From the line below that contains "J.isRunning && !J.holds &&" to the line that contains "W.commit != .needed", repeat every line exactly, both ends included, and nothing else.

### Stored data entries
* * *

-- ==== Sys2Proof/Machine/Run.lean ====
section
/-! DEFINITION. The life of an accepted job on its tiles and cores: dispatch, safe points, preemption, commits, machine
checks, the end of a run, release, and the completion (01, R25-R30; 04, R85-R97, R516; 08, R184-R192; 10, R241,
R245-R248; 12, R289; 21, R472). -/

namespace Sys2Proof.Machine

/-! ### The current step -/

/-- The current step has a run of a mode on a server. -/
def Job.currentHas (J : Job) (u : Server) (m : RunMode) : Bool :=
  match J.current with
  | some (_, st) => st.runs.any fun r => r.server == u && r.mode == m
  | none => false

/-- Change the runs of the current step. -/
def Job.modCurrent (J : Job) (f : Run → Run) : Job :=
  match J.current with
  | none => J
  | some (i, _) => J.mapRuns fun k r => if k = i then f r else r

/-- The job's output is streamed: a family 0x6 job but a decryption without PROVISIONAL_OK (08, R185). -/
def Job.streams (J : Job) : Bool :=
  famOf J.opcode == 6 && ((kindOf J.opcode != .unseal && kindOf J.opcode != .unwrap) || fProvisional J.flags.toNat)

/-- The job computes its operation now: a run of its current, main step executes. A windowed job computes once all of
its input is here; one that streams its output computes as far as its input has come (12, R293). No computation that uses a
leaf or a counter value comes before its commit (06, R135; 08, R181). -/
def Job.computing (J : Job) : Bool :=
  (match J.out with
   | none => J.streams || !J.windowed || J.totalLen ≤ J.arrived
   | some o => J.streams && J.windowed && o.seen < J.arrived) && J.phase == .placed && J.isRunning && !J.holds &&
  (match J.current with
   | some (_, st) => st.kind == .main
   | none => false)

/-- The job may start or go on: accepted, its key and its partner's context in place, its reservation acknowledged, its input here, and, for
DESTROY, its key not pinned (12, R289; 06, R136; 09, R219). -/
def State.ready (s : State) (J : Job) : Bool :=
  J.phase == .placed && !J.stalled && !J.atEnd && (famOf J.opcode != 10 || !(s.partner? J.partner).any Partner.moving) &&
  (match J.waitFor with
   | some k => (s.job? k).all fun W => W.commit != .needed
   | none => true) &&
  (J.opcode != 0x8300 || !s.pinned (handleIdx J.handle))

/-! ### Dispatch (12, R289; 02, R56; 04, R80, R90) -/

/-- A run that a server may start: job, run, suspended or not. -/
structure Cand where
  job  : Nat
  run  : Run
  c7   : Bool
  eff  : Nat
  ord  : Nat
deriving DecidableEq, Repr

/-- The power limit parks the tile: it starts no more C7 work (12, R291). -/
def State.parking (s : State) (u : Server) : Bool :=
  match u with
  | .tile n => (s.tile n).parked
  | .core _ => false

/-- A tile that the power limit parks stops once it holds no committed job and runs none (12, R291). -/
def State.parkNow (s : State) (n : Nat) : State :=
  if (s.tile n).parked ∧ (s.tile n).mode = .idle ∧ ¬ ((s.runsAt (.tile n)).any fun r => s.committed r.job) then
    s.modTile n fun T => { T with mode := .parked }
  else s

/-- The server is a tile without the routine of an entry key (04, R79). -/
def State.lacks (s : State) (u : Server) (entry : Nat) : Bool :=
  match u with
  | .tile n => !(s.tile n).holds entry
  | .core _ => false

* * *

### Response area
   | some o => J.streams && J.windowed && o.seen < J.arrived) && J.phase == .placed && J.isRunning && !J.holds &&
  (match J.current with
   | some (_, st) => st.kind == .main
   | none => false)

/-- The job may start or go on: accepted, its key and its partner's context in place, its reservation acknowledged, its input here, and, for
DESTROY, its key not pinned (12, R289; 06, R136; 09, R219). -/
def State.ready (s : State) (J : Job) : Bool :=
  J.phase == .placed && !J.stalled && !J.atEnd && (famOf J.opcode != 10 || !(s.partner? J.partner).any Partner.moving) &&
  (match J.waitFor with
   | some k => (s.job? k).all fun W => W.commit != .needed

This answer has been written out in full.